In Romans chapter 1:28-32, the passage describes people who refused to worship God and resisted God, so this is what happened to them, “they were filled with all manner of unrighteousness, evil, covetousness, malice. They are full of envy, murder, strife, deceit, maliciousness. They are GOSSIPS, slanders, haters of god…”. Interesting enough, this passage includes gossip. Our goal is to make our words productive, life-giving and building up. I once heard that everything said must be true but not everything true must be said. In other words, gossip is about what’s your business and not your business. Gossip is simply defined as passing on information when you are neither part of the problem nor the solution. For example, when you are talking about another person’s looks are you talking to help them out or are you just talking just to talk. Gossip is getting caught up in business that is not your own.
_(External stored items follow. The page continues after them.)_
-- ==== Sys2Proof/Machine/Light.lean ====
section
/-!
DEFINITION. The light engines: ring locks (R263 to R268), distaffs and fade (R260, R261, R269), the switch to the spare (R270 to R273), margining
(R276) and the registers with a row of their own (R258, R261, R277); with it raising a slip (R194).
-/

namespace Sys2Proof.Machine

namespace Dev

/-! ### Slips -/

/-- The bytes of a slip notice (R245): the slice tag and the counter value of the raising boundary. -/
def slipBytes (tag c : Nat) : List Byte := leBytes 1 0x10 ++ leBytes 2 tag ++ leBytes 8 c

/-- Raise a slip of a partition's slice (R194): logged with its unit, and the first one at a boundary sends a slip notice. -/
def raiseSlip (d : Dev) (p unit : Nat) : Dev :=
  if !d.hasPlan p then d
  else
    let d := d.raise .slipRaised p unit (field 64 (d.planTwist p))
    let c := d.get F.TWIST_CNT_CNT
    let notice (d : Dev) : Dev := d.sendMsg p 0xFFFF (slipBytes (d.sliceTag p) c)
    match d.tw.slips.find? fun x => x.part = p && x.at_ = c with
    | none => notice { d with tw := { d.tw with slips := d.tw.slips ++ [⟨p, c, c + 1, true⟩] } }
    | some x =>
      if x.sent then d
      else notice { d with tw := { d.tw with slips := d.tw.slips.map fun y => if y = x then { y with sent := true } else y } }

/-! ### Groups -/

/-- The transmit rings of a group of engine `e` (R255, R260). -/
def groupRings (g : Nat) : List Nat :=
  ((List.range 18).filter fun f => f % 2 = g).flatMap fun f => (List.range 64).map fun x => 64 * f + x

/-- The transmit lanes of a group. -/
def groupLanes (g : Nat) : List Nat :=
  ((List.range 18).filter fun f => f % 2 = g).flatMap fun f => (List.range 8).map fun i => 8 * f + i

/-- The partitions that hold a fibre-slot on an output fibre of a group, in any slot (R270). -/
def groupParts (d : Dev) (e g : Nat) : List Nat :=
  (List.range 4).filter fun p => (List.range 18).any fun f => f % 2 = g && (List.range 64).any fun s => d.slotCode e f s = p

/-- Mark lanes of a group. -/
def markLanes (d : Dev) (e : Nat) (l : List Nat) (f : Fld) (v : Nat) : Dev := l.foldl (fun d n => d.put f (288 * e + n) v) d

def ringLoop (d : Dev) (e m : Nat) : RingLoop := d.light.rings.get {} (2304 * e + m)

def setLoop (d : Dev) (e m : Nat) (x : RingLoop) : Dev :=
  { d with light := { d.light with rings := d.light.rings.set (2304 * e + m) x } }

def swOf (d : Dev) (e : Nat) : LaserSwitch := d.light.switches.get {} e

def setSw (d : Dev) (e : Nat) (x : LaserSwitch) : Dev := { d with light := { d.light with switches := d.light.switches.set e x } }

/-- The expected line of a ring; none for a parked receive ring (R263). -/
def expectedLine (d : Dev) (e m : Nat) : Option Nat :=
  if m < 1152 then some (m % 8)
  else
    let k := m - 1152
    let line := bits (d.get F.LANE_RXPERM_PERM (18 * e + k / 64)) (3 * (k / 8 % 8)) 3
    if line = k % 8 then some line else none

/-- The lane of a ring (R255). -/
def ringLane (m : Nat) : Nat := if m < 1152 then m / 8 else 144 + (m - 1152) / 8

/-- A switch goes on as its rings relock and verify (R270): RELOCK while a ring is still being captured, VERIFY, then WAIT_RETURN with the time taken. -/
def switchProgress (d : Dev) (e : Nat) : Dev :=
  let x := d.swOf e
  let st := d.get F.OPT_SW_STAT_STATE e
  if !x.turned || st < 3 then d
  else if x.before.all fun m => d.ringState e m = 4 then
    if st = 5 then d
    else d.putAll e [(F.OPT_SW_STAT_STATE, 5), (F.OPT_SW_STAT_LAST_US, (d.now - x.turnAt) / 1000)]
  else if st = 3 && x.before.all fun m => decide (d.ringState e m ≠ 1) && decide (d.ringState e m ≠ 2) then d.put F.OPT_SW_STAT_STATE e 4
  else d

/-- The light engines are up: every distaff is lit, and every transmit ring has both biases or has FAILED (R275). The firmware then shows READY (R384). -/
def bootLight (d : Dev) : Dev :=
  if d.get F.MGMT_BOOT_FW = 4 && (List.range 8).all fun e =>
      ((List.range 3).all fun k => decide (2 ≤ d.get F.OPT_DSTAT_STATE (3 * e + k))) &&
      (List.range 1152).all fun m => d.isSet F.LANE_RING_STORED_OK (2304 * e + m) || d.ringState e m = 7 then
    (d.put F.MGMT_BOOT_FW 0 5).raise .partReady 7 0x800 0
  else d

/-- Move a ring to a state (R264). A receive ring that leaves LOCKED ends its lane's margin run (R276). -/
def setRing (d : Dev) (e m st : Nat) : Dev :=
  let was := d.ringState e m
  let d := d.put F.LANE_RING_STATE (2304 * e + m) st
  let d :=
    if was = 4 && st ≠ 4 && d.isSet F.LANE_MRG_CTL_BUSY e && d.boundRing e (d.light.margin.get 0 e % 256) = m then
      (d.putAll e [(F.LANE_MRG_CTL_BUSY, 0), (F.LANE_MRG_CTL_DONE, 1), (F.LANE_MRG_CTL_STATUS, Status.notLocked.code)]).marginDone (.lane e)
    else d
  d.switchProgress e

/-- The heater setting from which a ring relocks (R266): the stored bias of the distaff that feeds it, plus the drift that the ring has shown. -/
def startBias (d : Dev) (e m feed : Nat) : Nat :=
  let i := 2304 * e + m
  if m < 1152 && feed = 2 then
    (d.get F.LANE_RING_STORED_SPR i + 65536 + d.get F.LANE_RING_BIAS i - d.get F.LANE_RING_STORED_ACT i) % 65536
  else d.get F.LANE_RING_STORED_ACT i

/-- A ring has FAILED (R23, R26, R264, R268, R274): a transmit lane that shows it in LANE_STAT has a transmit fault, so its fibre is reported; a bank of
eight without a good ring has no spare left, and with its lane a transmit fibre is lost; and a prepare that needs the ring fails. Log entry notes/assumptions/73.md (DEDUCED). -/
def failRing (d : Dev) (e m : Nat) : Dev :=
  let lost := d.fibreLost e (18 + m / 64)
  let d := d.setRing e m 7
  let d := if m < 1152 then d.reportFibre e (18 + m / 64) else d
  let d := if d.bankFailed e (m / 8 * 8) then
      let d := d.raise .spareExhausted 7 (0x818 + e) (6 + 256 * (2304 * e + m))
      if m < 1152 && !lost then d.exhaustFibres e (18 + m / 64) else d
    else d
  d.recheckPrepares

/-- A stored bias exists for the light that feeds the ring (R264, R266). -/
def biasValid (d : Dev) (e m : Nat) : Bool := d.isSet F.LANE_RING_STORED_OK (2304 * e + m)

/-- Start locking a ring from the light of a distaff (R264): from its stored bias, else by a sweep. -/
def startLock (d : Dev) (e m feed : Nat) : Dev :=
  let d := d.setLoop e m { d.ringLoop e m with fed := feed, sweeps := 0, passes := 0, weak := 0, windows := 0, steps := 0 }
  if d.biasValid e m then (d.put F.LANE_RING_BIAS (2304 * e + m) (d.startBias e m feed)).setRing e m 2
  else d.setRing e m 1

/-- A ring is verified (R266, R267): its heater setting is stored for the distaff that feeds it. -/
def lockRing (d : Dev) (e m : Nat) : Dev :=
  let i := 2304 * e + m
  let x := d.ringLoop e m
  let bias := d.get F.LANE_RING_BIAS i
  let spare := m < 1152 && x.fed = 2 && d.get F.OPT_DSTAT_STATE (3 * e + 2) ≠ 3
  let d := if spare then d.put F.LANE_RING_STORED_SPR i bias else d.put F.LANE_RING_STORED_ACT i bias
  let x := { x with hasAct := x.hasAct || !spare, hasSpr := x.hasSpr || spare, passes := 0, weak := 0, windows := 0, steps := 0, sweeps := 0 }
  let d := if x.hasAct && (x.hasSpr || decide (1152 ≤ m)) then d.put F.LANE_RING_STORED_OK i 1 else d
  ((d.setLoop e m x).setRing e m 4).bootLight

/-- A ring goes back to a sweep. -/
def seekRing (d : Dev) (e m : Nat) : Dev :=
  (d.setLoop e m { d.ringLoop e m with passes := 0, weak := 0, windows := 0, steps := 0 }).setRing e m 1

/-- The class of a pilot window (R263): 0 pass, 1 fail with the line found, 2 weak, 3 dark. Levels are in 0.01 dB. -/
def windowClass (dark : Bool) (pilots : List Int) (line : Nat) : Nat × Nat :=
  let p (i : Nat) : Int := (pilots[i]?).getD 0
  let top := (List.range 8).foldl (fun b i => if p b < p i then i else b) 0
  let next := (List.range 8).foldl (fun (b : Option Int) i => if i = top then b else match b with
    | some x => some (max x (p i))
    | none => some (p i)) none
  if dark then (3, 0)
  else if top = line && decide (next.getD (p top) + 600 ≤ p top) then (0, line)
  else if top ≠ line && decide (p line + 600 ≤ p top) then (1, top)
  else (2, 0)

/-- A ring without light is held (R264). -/
def holdRing (d : Dev) (e m : Nat) : Dev :=
  let st := d.ringState e m
  if 2 ≤ st ∧ st ≤ 4 then d.setRing e m 5 else d

end Dev

/-- PILOT_WINDOW (R263, R264, R267): a window of a ring is classed and moves its lock state. Log entry notes/assumptions/73.md (DEDUCED). -/
def execPilotWindow (e : Fin 8) (m : Fin 2304) (dark : Bool) (pilots : List Int) (s : State) : Host.Outcome State Fault Refusal :=
  runDev 4 (fun d =>
    let i := 2304 * e.val + m.val
    let st := d.ringState e m
    match d.expectedLine e m with
    | none => d
    | some line =>
      if st ≠ 3 ∧ st ≠ 4 then d
      else
        let x := d.ringLoop e m
        let (cls, found) := Dev.windowClass dark pilots line
        let x := { x with windows := x.windows + 1 }
        match cls with
        | 3 => d.holdRing e m
        | 0 =>
          let d := d.put F.LANE_RING_FOUND i line
          if st = 4 then d.setLoop e m { x with weak := 0 }
          else if x.passes + 1 = 2 then d.lockRing e m
          else if 5 ≤ x.windows then d.seekRing e m
          else d.setLoop e m { x with passes := x.passes + 1 }
        | 1 =>
          let d := d.putAll i [(F.LANE_RING_FOUND, found), (F.LANE_RING_MISLOCK, 1)]
          let d := (d.count .LANE_MISLOCK (288 * e + Dev.ringLane m)).raise .mislock 7 (0x818 + e) (m + found * 2 ^ 12)
          if 3 ≤ x.steps then d.seekRing e m
          else
            let (b, d) := d.free 16
            ((d.put F.LANE_RING_BIAS i b).setLoop e m { x with steps := x.steps + 1, passes := 0, weak := 0, windows := 0 }).setRing e m 2
        | _ =>
          if st = 4 then
            if x.weak + 1 = 3 then (d.setLoop e m { x with weak := 0, passes := 0, windows := 0 }).setRing e m 3
            else d.setLoop e m { x with weak := x.weak + 1 }
          else if 5 ≤ x.windows then d.seekRing e m
          else d.setLoop e m { x with passes := 0 }) s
In 1 Timothy 5:13 it defines gossip as “wandering about from house to house, and not only idle but also gossips and busybodies, saying things which they ought not”. Whether its true or not true, that is not a factor, that is called a rumor.
The first victim of gossip is the person being spoken about. They will be damaged and injured. The second victim is the speaker. Nobody admires a gossip. People love to listen to you but nobody will ever talk to you because they know that the way you easily talk about others you can easily talk about them. Nobody will ever be real with you but instead they will be on guard with you. Certain people have these loose lips, everyone sees it and it doesn’t help your reputation. In Proverbs 20:19 “whoever goes about slandering reveals secrets; therefore, do not associate with a simple babbler”.
The last victim is the listener. Gossip is like second hand smoking. It sticks to you. Even though you didn’t gossip and just listened you will still be defiled by it. I can predict that everyone hates gossip and doesn’t want to be part of a gossiping population. Maybe everyone wants to get rid of the gossip but doesn’t know how. Well I’m here to tell you that you can kill gossip with ONE question. The next time you hear someone gossiping you can reply with the direct question “why are you telling me this?” or the nice question “have you had a chance to talk to them about this? If not, then you say “well maybe you should start there”. The next solution is to remember that what you permit is what you promote. So, if you are hurt that someone is gossiping about you, then ask yourself if you have ever gossiped about them or someone else? It is like what the golden rule teaches us “do unto others like you would like done unto you”. So if you gossip about others expect it to be done to you. Also, Socrates came up with a simple way to end gossip. He said if its not true, good or useful then what you are about to say is better off left unsaid. I think another great way to end gossip is looking inside our hearts. Is it filled with envy, bitterness, jealousy or hate towards that person. Because what’s in your heart will come across in words. If in your heart you have the opposite like love, unity and togetherness then it will manifest itself in the way you speak. Words have great power as we seen when God created the universe by his word. Also, the gospel is proclaimed by words. In Matthew 12:34 it says “for by your words you will be justified and by your words you will be condemned”. Our words have power to do great things and gain salvation but they can also kill, and lead us away from salvation. What you say is a big deal. My challenge for us all is to declare a gossip free zone in our life. Make it a gossip free zone inside the church and outside the church in our homes, text messages, when we are out for dinner, and our social media because I know all of us hate it and don’t want it. All it takes is one brave person to say “why are you telling me this”. DECLARE A GOSSIP FREE ZONE EVERYWHERE. We can only imagine what life, churches, offices, or our home would look like if there was no gossip. Let’s dream together and help make it a reality.